*INSTRUCTIONS FOR THE TASK*: Only one stretch of the data below is wanted: the lines from the one with "theorem record_cfg (e" through the one with "theorem respond_tx (b", repeated exactly.

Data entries
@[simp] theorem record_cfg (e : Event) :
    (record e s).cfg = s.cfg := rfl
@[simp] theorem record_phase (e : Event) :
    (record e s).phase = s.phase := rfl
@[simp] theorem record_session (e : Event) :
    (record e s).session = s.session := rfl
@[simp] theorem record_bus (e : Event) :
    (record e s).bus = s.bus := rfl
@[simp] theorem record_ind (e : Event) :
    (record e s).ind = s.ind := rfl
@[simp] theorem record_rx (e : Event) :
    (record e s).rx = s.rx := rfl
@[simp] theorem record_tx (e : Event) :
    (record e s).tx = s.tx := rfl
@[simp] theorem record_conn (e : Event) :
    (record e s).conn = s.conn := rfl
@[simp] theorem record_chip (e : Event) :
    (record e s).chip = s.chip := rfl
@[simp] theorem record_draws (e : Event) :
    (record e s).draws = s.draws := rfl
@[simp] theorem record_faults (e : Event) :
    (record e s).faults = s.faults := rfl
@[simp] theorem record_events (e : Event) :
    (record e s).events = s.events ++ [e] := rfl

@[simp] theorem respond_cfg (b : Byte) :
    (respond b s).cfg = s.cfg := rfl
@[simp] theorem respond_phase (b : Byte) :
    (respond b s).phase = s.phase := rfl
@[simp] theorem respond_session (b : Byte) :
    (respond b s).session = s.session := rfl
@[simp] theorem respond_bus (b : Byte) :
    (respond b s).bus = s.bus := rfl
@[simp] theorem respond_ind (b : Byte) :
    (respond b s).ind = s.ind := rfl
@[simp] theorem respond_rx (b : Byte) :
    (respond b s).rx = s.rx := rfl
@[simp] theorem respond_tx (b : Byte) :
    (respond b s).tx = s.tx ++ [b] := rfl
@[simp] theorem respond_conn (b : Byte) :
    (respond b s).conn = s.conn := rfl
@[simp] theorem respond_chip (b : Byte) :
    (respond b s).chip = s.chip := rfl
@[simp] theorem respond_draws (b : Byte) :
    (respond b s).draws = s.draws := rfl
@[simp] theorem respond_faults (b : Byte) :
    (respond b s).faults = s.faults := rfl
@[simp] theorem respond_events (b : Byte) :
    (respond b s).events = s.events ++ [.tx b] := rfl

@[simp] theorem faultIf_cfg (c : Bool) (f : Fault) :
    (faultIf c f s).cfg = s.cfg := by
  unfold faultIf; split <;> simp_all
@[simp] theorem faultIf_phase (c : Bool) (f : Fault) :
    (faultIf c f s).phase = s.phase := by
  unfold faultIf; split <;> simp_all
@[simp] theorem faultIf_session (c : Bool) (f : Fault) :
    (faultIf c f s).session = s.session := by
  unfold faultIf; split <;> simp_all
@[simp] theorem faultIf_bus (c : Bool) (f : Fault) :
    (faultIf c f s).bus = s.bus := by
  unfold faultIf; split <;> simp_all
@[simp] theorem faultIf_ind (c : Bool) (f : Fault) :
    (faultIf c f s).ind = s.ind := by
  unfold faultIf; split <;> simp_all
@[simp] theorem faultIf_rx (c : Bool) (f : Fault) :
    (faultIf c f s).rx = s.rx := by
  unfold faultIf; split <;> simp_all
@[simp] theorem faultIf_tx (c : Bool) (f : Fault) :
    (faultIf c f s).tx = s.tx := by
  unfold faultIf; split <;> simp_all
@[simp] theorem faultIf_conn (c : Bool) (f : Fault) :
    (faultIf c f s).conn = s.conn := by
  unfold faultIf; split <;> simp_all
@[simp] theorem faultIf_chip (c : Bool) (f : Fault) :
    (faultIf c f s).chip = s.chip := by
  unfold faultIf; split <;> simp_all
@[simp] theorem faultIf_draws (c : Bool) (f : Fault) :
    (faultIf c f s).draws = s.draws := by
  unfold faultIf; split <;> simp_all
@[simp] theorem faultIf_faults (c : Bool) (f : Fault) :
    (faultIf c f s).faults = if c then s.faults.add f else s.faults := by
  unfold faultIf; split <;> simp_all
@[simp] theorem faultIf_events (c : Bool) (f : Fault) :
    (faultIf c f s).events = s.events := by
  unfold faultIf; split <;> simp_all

* * *

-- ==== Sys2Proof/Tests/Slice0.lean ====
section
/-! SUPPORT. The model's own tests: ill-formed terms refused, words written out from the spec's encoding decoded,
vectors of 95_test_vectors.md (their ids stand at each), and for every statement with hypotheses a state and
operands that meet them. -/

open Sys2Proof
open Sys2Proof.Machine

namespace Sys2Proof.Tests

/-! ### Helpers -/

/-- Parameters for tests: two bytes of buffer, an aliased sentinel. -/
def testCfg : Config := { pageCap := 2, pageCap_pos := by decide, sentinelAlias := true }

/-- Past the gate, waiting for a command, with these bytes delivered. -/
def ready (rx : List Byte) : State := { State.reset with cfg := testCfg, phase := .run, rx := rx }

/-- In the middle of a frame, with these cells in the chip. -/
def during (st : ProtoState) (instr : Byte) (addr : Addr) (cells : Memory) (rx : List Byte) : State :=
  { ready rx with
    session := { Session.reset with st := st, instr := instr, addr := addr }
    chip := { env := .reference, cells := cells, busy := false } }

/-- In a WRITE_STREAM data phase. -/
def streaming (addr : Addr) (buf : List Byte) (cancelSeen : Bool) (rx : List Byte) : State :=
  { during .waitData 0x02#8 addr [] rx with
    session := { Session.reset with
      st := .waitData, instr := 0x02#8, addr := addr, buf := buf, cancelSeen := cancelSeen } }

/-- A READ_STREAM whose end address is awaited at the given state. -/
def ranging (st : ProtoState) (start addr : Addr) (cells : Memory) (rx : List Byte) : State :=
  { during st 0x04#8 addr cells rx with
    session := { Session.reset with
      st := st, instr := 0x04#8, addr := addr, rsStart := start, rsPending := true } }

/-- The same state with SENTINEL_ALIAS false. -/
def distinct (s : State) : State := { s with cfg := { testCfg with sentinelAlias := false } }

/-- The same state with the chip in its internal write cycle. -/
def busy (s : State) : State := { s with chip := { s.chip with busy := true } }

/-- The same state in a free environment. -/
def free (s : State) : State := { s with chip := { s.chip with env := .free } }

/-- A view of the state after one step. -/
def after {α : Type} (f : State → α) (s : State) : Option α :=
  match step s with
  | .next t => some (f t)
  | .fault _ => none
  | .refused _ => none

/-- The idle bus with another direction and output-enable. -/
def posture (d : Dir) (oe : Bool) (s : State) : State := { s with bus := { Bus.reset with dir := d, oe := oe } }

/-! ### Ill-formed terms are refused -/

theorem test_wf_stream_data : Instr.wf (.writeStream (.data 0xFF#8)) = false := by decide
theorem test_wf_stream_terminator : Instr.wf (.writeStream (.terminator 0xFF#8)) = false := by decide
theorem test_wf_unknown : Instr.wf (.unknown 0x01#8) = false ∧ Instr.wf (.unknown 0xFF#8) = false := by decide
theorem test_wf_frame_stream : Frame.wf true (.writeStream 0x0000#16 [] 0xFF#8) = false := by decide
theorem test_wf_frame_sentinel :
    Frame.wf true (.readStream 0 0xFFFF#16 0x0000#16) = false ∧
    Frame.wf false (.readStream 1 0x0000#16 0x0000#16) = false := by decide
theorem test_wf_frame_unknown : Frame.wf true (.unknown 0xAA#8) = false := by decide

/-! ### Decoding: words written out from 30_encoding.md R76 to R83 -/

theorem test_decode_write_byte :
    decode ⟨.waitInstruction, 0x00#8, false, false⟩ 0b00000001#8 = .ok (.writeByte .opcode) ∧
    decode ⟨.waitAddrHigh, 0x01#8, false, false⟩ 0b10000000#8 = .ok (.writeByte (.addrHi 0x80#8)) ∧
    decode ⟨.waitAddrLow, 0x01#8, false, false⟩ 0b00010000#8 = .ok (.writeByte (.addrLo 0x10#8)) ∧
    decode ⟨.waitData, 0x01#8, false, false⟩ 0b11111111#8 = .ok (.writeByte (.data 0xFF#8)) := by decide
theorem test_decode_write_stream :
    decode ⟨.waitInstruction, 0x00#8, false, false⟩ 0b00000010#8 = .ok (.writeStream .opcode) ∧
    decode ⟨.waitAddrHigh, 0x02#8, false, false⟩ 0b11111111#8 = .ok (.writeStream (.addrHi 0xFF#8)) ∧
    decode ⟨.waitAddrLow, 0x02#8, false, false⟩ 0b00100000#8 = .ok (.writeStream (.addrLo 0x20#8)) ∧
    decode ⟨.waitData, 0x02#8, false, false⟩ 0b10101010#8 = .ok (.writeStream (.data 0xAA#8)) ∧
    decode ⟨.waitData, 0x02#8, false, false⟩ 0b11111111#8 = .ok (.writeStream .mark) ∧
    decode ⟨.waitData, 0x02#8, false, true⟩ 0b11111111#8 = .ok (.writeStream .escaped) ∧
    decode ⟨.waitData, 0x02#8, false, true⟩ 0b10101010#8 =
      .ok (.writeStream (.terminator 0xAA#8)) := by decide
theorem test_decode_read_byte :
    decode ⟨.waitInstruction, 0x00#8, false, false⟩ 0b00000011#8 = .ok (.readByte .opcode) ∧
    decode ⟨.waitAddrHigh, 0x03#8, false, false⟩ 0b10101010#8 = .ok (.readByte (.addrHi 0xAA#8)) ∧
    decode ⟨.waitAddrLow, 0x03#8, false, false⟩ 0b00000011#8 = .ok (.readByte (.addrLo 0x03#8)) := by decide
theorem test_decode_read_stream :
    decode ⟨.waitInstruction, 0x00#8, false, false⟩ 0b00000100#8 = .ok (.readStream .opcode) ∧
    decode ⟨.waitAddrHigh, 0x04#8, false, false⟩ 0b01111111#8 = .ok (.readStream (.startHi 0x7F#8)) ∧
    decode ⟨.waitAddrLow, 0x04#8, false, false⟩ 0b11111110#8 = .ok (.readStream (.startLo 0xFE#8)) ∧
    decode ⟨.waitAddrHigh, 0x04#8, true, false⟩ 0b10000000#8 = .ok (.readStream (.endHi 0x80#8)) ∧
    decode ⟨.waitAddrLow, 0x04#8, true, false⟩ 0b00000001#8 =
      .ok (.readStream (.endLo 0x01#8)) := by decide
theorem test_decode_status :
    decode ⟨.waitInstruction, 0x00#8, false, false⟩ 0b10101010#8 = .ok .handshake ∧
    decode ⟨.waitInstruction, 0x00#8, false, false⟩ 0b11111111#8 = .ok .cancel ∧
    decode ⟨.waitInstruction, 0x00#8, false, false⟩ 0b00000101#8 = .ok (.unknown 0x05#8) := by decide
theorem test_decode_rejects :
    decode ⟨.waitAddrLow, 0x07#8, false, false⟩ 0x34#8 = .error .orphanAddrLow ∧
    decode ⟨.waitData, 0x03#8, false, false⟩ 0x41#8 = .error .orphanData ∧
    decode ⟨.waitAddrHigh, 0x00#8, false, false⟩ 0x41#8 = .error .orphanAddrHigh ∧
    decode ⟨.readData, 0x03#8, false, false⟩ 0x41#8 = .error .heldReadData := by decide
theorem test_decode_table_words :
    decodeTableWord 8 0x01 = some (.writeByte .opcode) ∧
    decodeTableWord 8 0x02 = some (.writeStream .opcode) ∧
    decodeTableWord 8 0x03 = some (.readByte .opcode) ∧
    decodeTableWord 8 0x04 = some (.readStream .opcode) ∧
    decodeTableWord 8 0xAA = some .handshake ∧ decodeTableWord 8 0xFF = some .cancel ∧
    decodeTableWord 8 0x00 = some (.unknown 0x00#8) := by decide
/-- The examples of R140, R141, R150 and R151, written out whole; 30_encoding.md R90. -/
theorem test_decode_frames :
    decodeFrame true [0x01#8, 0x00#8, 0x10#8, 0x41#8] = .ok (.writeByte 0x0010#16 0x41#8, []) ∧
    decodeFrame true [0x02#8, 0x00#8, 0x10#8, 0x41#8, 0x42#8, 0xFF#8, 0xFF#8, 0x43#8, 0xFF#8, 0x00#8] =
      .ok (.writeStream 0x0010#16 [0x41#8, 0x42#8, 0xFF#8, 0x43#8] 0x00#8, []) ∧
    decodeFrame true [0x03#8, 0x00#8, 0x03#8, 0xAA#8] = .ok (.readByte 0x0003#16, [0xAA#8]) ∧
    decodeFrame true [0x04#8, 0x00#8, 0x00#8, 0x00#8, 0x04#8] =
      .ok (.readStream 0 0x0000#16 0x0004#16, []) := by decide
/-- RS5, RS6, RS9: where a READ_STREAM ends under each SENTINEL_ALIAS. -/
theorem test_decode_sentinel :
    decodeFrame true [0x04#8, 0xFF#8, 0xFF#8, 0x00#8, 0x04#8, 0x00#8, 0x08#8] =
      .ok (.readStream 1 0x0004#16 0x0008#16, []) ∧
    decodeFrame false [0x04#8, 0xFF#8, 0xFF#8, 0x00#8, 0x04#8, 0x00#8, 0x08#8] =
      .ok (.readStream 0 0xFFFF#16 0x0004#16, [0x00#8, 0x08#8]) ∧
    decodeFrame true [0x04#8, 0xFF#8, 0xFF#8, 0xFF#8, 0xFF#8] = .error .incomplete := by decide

--

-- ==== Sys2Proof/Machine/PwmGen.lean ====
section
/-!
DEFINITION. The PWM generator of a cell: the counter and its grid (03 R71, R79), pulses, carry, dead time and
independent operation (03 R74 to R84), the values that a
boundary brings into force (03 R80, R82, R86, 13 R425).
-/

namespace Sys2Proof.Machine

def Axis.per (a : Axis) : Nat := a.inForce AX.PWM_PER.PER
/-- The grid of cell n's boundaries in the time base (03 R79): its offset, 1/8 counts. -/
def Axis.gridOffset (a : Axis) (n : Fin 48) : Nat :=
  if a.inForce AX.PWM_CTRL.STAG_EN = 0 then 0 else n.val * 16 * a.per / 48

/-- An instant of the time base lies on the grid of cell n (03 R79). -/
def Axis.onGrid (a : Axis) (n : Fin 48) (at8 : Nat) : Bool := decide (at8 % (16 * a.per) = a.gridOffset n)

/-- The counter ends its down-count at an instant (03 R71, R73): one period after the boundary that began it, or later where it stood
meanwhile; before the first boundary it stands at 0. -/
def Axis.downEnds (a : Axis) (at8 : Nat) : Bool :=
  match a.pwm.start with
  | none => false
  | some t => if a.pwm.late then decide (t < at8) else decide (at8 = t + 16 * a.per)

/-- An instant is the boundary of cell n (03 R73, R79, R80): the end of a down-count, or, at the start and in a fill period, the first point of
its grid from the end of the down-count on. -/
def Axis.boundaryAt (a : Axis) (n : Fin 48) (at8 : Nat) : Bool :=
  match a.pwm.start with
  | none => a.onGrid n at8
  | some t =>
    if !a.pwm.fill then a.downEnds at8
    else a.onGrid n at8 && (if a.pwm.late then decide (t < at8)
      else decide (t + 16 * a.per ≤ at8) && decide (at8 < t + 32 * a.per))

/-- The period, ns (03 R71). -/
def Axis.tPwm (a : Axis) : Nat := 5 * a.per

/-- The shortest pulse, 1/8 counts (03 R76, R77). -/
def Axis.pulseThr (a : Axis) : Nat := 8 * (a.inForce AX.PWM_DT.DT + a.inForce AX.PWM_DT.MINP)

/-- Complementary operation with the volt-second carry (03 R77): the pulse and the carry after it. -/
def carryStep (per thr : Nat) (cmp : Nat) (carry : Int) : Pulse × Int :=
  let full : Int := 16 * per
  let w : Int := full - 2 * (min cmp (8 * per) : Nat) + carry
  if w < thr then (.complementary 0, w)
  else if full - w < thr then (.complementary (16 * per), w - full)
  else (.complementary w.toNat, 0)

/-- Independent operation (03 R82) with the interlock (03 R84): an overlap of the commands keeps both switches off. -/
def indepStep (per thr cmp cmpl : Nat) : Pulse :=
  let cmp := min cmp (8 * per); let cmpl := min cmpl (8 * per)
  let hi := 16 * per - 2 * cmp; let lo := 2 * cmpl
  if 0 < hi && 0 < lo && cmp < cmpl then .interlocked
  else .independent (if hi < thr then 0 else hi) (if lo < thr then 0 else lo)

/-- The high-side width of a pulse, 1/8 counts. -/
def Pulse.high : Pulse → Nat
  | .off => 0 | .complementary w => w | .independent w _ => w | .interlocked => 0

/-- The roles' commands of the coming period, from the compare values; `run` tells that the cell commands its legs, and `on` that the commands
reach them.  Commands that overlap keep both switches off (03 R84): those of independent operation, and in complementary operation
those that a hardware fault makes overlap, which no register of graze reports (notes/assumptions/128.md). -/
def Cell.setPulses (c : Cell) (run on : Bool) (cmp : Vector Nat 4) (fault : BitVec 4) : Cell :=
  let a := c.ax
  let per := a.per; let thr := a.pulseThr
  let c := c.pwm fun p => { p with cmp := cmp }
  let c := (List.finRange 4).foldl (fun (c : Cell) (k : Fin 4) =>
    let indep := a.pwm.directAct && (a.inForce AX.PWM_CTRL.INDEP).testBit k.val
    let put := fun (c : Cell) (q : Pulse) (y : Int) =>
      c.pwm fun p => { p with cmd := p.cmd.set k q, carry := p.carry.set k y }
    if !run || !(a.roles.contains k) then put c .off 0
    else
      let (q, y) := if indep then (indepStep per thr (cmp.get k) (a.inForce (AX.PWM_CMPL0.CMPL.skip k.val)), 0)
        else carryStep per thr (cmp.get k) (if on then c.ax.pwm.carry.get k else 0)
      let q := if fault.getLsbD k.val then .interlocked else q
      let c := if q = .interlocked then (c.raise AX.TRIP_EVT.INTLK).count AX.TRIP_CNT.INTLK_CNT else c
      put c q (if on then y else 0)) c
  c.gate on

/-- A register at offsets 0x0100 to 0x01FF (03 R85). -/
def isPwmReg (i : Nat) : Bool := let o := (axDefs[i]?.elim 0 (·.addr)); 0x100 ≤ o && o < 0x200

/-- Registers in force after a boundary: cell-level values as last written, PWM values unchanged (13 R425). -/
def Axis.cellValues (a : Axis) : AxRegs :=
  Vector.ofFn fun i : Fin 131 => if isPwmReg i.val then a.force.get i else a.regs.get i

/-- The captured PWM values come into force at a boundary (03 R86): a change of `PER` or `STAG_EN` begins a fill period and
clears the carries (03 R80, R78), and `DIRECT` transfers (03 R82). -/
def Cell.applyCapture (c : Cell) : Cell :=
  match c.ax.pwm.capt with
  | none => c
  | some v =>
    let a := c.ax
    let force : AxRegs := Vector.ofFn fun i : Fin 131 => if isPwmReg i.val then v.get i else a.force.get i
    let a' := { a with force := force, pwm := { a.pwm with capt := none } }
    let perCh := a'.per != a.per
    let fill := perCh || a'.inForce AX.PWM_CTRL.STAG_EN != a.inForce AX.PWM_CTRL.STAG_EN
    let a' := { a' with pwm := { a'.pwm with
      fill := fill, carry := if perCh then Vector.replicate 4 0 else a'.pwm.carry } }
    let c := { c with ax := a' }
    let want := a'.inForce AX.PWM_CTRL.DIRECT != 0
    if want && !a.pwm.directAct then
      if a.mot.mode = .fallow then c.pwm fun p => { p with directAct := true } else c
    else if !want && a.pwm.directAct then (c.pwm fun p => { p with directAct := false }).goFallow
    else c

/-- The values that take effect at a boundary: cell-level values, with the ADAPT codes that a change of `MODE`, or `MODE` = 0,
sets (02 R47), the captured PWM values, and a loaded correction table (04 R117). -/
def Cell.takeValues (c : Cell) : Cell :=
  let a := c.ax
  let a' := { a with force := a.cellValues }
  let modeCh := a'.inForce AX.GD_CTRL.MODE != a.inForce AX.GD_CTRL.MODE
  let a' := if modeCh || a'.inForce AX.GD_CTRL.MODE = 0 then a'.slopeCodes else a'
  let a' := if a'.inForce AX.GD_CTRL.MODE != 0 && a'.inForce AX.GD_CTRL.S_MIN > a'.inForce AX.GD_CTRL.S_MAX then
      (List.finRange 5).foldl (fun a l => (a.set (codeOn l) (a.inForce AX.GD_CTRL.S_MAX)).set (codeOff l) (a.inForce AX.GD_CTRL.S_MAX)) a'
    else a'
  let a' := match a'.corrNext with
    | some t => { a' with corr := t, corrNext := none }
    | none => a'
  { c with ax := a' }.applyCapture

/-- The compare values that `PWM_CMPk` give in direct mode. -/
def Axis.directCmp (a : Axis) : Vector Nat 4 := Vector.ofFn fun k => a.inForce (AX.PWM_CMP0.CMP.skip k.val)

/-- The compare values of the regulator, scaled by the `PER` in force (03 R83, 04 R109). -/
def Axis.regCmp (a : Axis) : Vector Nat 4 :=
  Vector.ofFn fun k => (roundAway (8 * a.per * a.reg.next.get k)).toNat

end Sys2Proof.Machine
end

*SOLUTION FOR THIS TASK*:
@[simp] theorem record_cfg (e : Event) :
    (record e s).cfg = s.cfg := rfl
@[simp] theorem record_phase (e : Event) :
    (record e s).phase = s.phase := rfl
@[simp] theorem record_session (e : Event) :
    (record e s).session = s.session := rfl
@[simp] theorem record_bus (e : Event) :
    (record e s).bus = s.bus := rfl
@[simp] theorem record_ind (e : Event) :
    (record e s).ind = s.ind := rfl
@[simp] theorem record_rx (e : Event) :
    (record e s).rx = s.rx := rfl
@[simp] theorem record_tx (e : Event) :
    (record e s).tx = s.tx := rfl
@[simp] theorem record_conn (e : Event) :
    (record e s).conn = s.conn := rfl
@[simp] theorem record_chip (e : Event) :
    (record e s).chip = s.chip := rfl
@[simp] theorem record_draws (e : Event) :
    (record e s).draws = s.draws := rfl
@[simp] theorem record_faults (e : Event) :
    (record e s).faults = s.faults := rfl
@[simp] theorem record_events (e : Event) :
    (record e s).events = s.events ++ [e] := rfl

@[simp] theorem respond_cfg (b : Byte) :
    (respond b s).cfg = s.cfg := rfl
@[simp] theorem respond_phase (b : Byte) :
    (respond b s).phase = s.phase := rfl
@[simp] theorem respond_session (b : Byte) :
    (respond b s).session = s.session := rfl
@[simp] theorem respond_bus (b : Byte) :
    (respond b s).bus = s.bus := rfl
@[simp] theorem respond_ind (b : Byte) :
    (respond b s).ind = s.ind := rfl
@[simp] theorem respond_rx (b : Byte) :
    (respond b s).rx = s.rx := rfl
@[simp] theorem respond_tx (b : Byte) :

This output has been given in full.